TASK DESCRIPTION —
In the reply, include exactly the lines of the entries below from the first to the line with "(gfDouble a) (b / 2)", that line included.

PROVIDED RECORDS —
-- ==== Sys2Proof/Machine/Fec.lean ====
section
/-! DEFINITION. Frame protection: CRC-32C and the Reed-Solomon code RS(136, 132) over GF(2^8) (R198 to R200). -/

namespace Sys2Proof.Machine

/-! CRC-32C. -/

def crcBit (c : Nat) : Nat := if c % 2 = 1 then (c / 2) ^^^ 0x82F63B78 else c / 2
def crcByte (c : Nat) (b : Byte) : Nat :=
  let c := c ^^^ b.toNat
  crcBit (crcBit (crcBit (crcBit (crcBit (crcBit (crcBit (crcBit c)))))))
/-- CRC-32C of bytes. -/
def crc32c (bs : List Byte) : Nat := (bs.foldl crcByte 0xFFFFFFFF) ^^^ 0xFFFFFFFF

/-! GF(2^8) with x^8 + x^4 + x^3 + x^2 + 1. -/

def gfDouble (a : Nat) : Nat := if 128 ≤ a then (2 * a) ^^^ 0x11D else 2 * a
def gfMulN : Nat → Nat → Nat → Nat
  | 0, _, _ => 0
  | n + 1, a, b => (if b % 2 = 1 then a else 0) ^^^ gfMulN n (gfDouble a) (b / 2)
def gfMul (a b : Nat) : Nat := gfMulN 8 a b
/-- Powers of α = 2. -/
def gfPow : Nat → Nat
  | 0 => 1
  | n + 1 => gfDouble (gfPow n)
/-- a^254 is the inverse of a nonzero a. -/
def gfInv (a : Nat) : Nat :=
  let a2 := gfMul a a
  let a4 := gfMul a2 a2
  let a8 := gfMul a4 a4
  let a16 := gfMul a8 a8
  let a32 := gfMul a16 a16
  let a64 := gfMul a32 a32
  let a128 := gfMul a64 a64
  gfMul a2 (gfMul a4 (gfMul a8 (gfMul a16 (gfMul a32 (gfMul a64 a128)))))
def gfDiv (a b : Nat) : Nat := gfMul a (gfInv b)

/-! The code. The first data position is the coefficient of the highest power, the last parity byte that of x^0 (log 54). -/

/-- Coefficients of (x - 1)(x - α)(x - α^2)(x - α^3) from x^3 down to x^0. -/
def rsGen : List Nat :=
  let mulLin := fun (p : List Nat) (r : Nat) => (p ++ [0]).zipWith (· ^^^ ·) (0 :: p.map (gfMul r))
  ([gfPow 0, gfPow 1, gfPow 2, gfPow 3].foldl mulLin [1]).tail
/-- One division step: the remainder of 4 coefficients takes in the next data byte. -/
def rsStep (r : List Nat) (d : Nat) : List Nat :=
  let f := d ^^^ r.headD 0
  (r.tail ++ [0]).zipWith (fun x g => x ^^^ gfMul f g) rsGen
/-- The four parity bytes of 132 data bytes. -/
def rsParity (ds : List Nat) : List Nat := ds.foldl rsStep [0, 0, 0, 0]

/-- Syndrome j of a codeword of 136 bytes. -/
def rsSyndrome (j : Nat) (cs : List Nat) : Nat := cs.foldl (fun a c => gfMul a (gfPow j) ^^^ c) 0

/-- What decoding finds: the errors (position, value), at most two; none when the codeword does not decode. -/
def rsErrors (cs : List Nat) : Option (List (Nat × Nat)) :=
  let s0 := rsSyndrome 0 cs
  let s1 := rsSyndrome 1 cs
  let s2 := rsSyndrome 2 cs
  let s3 := rsSyndrome 3 cs
  let n := cs.length
  let locate := fun (x : Nat) => (List.range n).find? (fun p => gfPow (n - 1 - p) == x)
  if s0 = 0 ∧ s1 = 0 ∧ s2 = 0 ∧ s3 = 0 then some []
  else
    let det := gfMul s0 s2 ^^^ gfMul s1 s1
    if det = 0 then
      if s0 ≠ 0 ∧ gfMul s1 s2 = gfMul s0 s3 then (locate (gfDiv s1 s0)).map (fun p => [(p, s0)]) else none
    else
      let a := gfDiv (gfMul s0 s3 ^^^ gfMul s1 s2) det
      let b := gfDiv (gfMul s1 s3 ^^^ gfMul s2 s2) det
      let roots := (List.range n).filter (fun p =>
        let x := gfPow (n - 1 - p)
        gfMul x x ^^^ gfMul a x ^^^ b == 0)
      match roots with
      | [p, q] =>
        let x := gfPow (n - 1 - p)
        let y := gfPow (n - 1 - q)
        let e := gfDiv (gfMul s0 y ^^^ s1) (x ^^^ y)
        if e = 0 ∨ e = s0 then none else some [(p, e), (q, e ^^^ s0)]
      | _ => none

end Sys2Proof.Machine
end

RESPONSE AREA —
-- ==== Sys2Proof/Machine/Fec.lean ====
section
/-! DEFINITION. Frame protection: CRC-32C and the Reed-Solomon code RS(136, 132) over GF(2^8) (R198 to R200). -/

namespace Sys2Proof.Machine

/-! CRC-32C. -/

def crcBit (c : Nat) : Nat := if c % 2 = 1 then (c / 2) ^^^ 0x82F63B78 else c / 2
def crcByte (c : Nat) (b : Byte) : Nat :=
  let c := c ^^^ b.toNat
  crcBit (crcBit (crcBit (crcBit (crcBit (crcBit (crcBit (crcBit c)))))))
/-- CRC-32C of bytes. -/
def crc32c (bs : List Byte) : Nat := (bs.foldl crcByte 0xFFFFFFFF) ^^^ 0xFFFFFFFF

/-! GF(2^8) with x^8 + x^4 + x^3 + x^2 + 1. -/

def gfDouble (a : Nat) : Nat := if 128 ≤ a then (2 * a) ^^^ 0x11D else 2 * a
def gfMulN : Nat → Nat → Nat → Nat
  | 0, _, _ => 0
  | n + 1, a, b => (if b % 2 = 1 then a else 0) ^^^ gfMulN n (gfDouble a) (b / 2)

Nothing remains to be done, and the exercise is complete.